Proposta para destinação dos equipamentos apreendidos
O projeto de lei proposto no Amazonas pelo deputado estadual Mário César Filho (União Brasil) também pretende proibir a destruição dos bens apreendidos em infrações ambientais, no entanto, enfatiza a destinação adequada, citando a venda e a descaracterização por meio da reciclagem.
Outro ponto destacado pelo deputado é a destinação dos equipamentos para ações do estado. Um dos exemplos citados pelo parlamentar foi o período de seca que afetou o Amazonas no último ano. “Durante a pior seca registrada na história do Amazonas, os equipamentos apreendidos e posteriormente destruídos em operações ambientais poderiam ter desempenhado um papel crucial para mitigar os impactos dessa catástrofe”, disse o parlamentar.
Para ele, os barcos, motores e equipamentos de navegação apreendidos poderiam ter sido utilizados para ajudar na drenagem dos rios, facilitando o acesso a áreas afetadas pela seca e permitindo o transporte de suprimentos essenciais, bem como o deslocamento de pessoas em regiões onde os níveis de água diminuíram drasticamente.

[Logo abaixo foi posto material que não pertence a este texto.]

-- ==== Sys2Proof/Word.lean ====
section
/-! DEFINITION. The plain words of the EH24: octets, the bounded numbers that name channels, units,
groups, consoles, codes and quality classes, and the fixed ratios of the part's time units
(spec/00_scope.md, "Units of time"). -/

namespace Sys2Proof

/-- An octet is eight bits (00_scope, "Octets"). -/
abbrev Octet := BitVec 8

/-- One of the 24 status octet positions of the unit bus uplink. -/
abbrev Chan := Fin 24

/-- One generating unit, 0..7. -/
abbrev UnitNo := Fin 8

/-- A group of channels: unit 0..7, or station group 8. -/
abbrev Group := Fin 9

/-- A shift console: the value `c` stands for the console at address `c + 1`. -/
abbrev Console := Fin 4

/-- The Code of a channel status octet, 0..15. -/
abbrev Code := Fin 16

/-- A time quality class: `q` is TQq; TQ7 is the worst of all (R19). -/
abbrev Quality := Fin 8

/-- Ticks in one second of the local timebase. -/
abbrev ticksPerSecond : Nat := 64000

/-- Ticks in one frame of the station link and of the unit bus. -/
abbrev ticksPerFrame : Nat := 16

/-- Nanoseconds in one tick (1/64,000 s). -/
abbrev nsPerTick : Nat := 15625

/-- Ticks in one minute. -/
abbrev ticksPerMinute : Nat := 3840000

/-- Bit periods of one frame (R51, chapter 11.1: 96 octet times of 8 bits). -/
abbrev bitsPerFrame : Nat := 768

end Sys2Proof
end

Além disso, o deputado argumenta que outros equipamentos, como geradores, ferramentas e materiais de construção, poderiam ter sido redirecionados para ajudar as comunidades locais a enfrentar os desafios impostos pela seca, fornecendo energia, auxílio na reconstrução de estruturas danificadas e suporte para a manutenção das condições básicas de vida.
“A retenção e reutilização desses bens, ao invés da sua destruição, teriam representado uma oportunidade valiosa para a região enfrentar a crise da seca de forma mais eficaz, demonstrando a importância de repensar as políticas de destinação dos itens apreendidos em operações ambientais para maximizar seu potencial de auxílio em momentos de crise e necessidade”, complementou o deputado amazonense.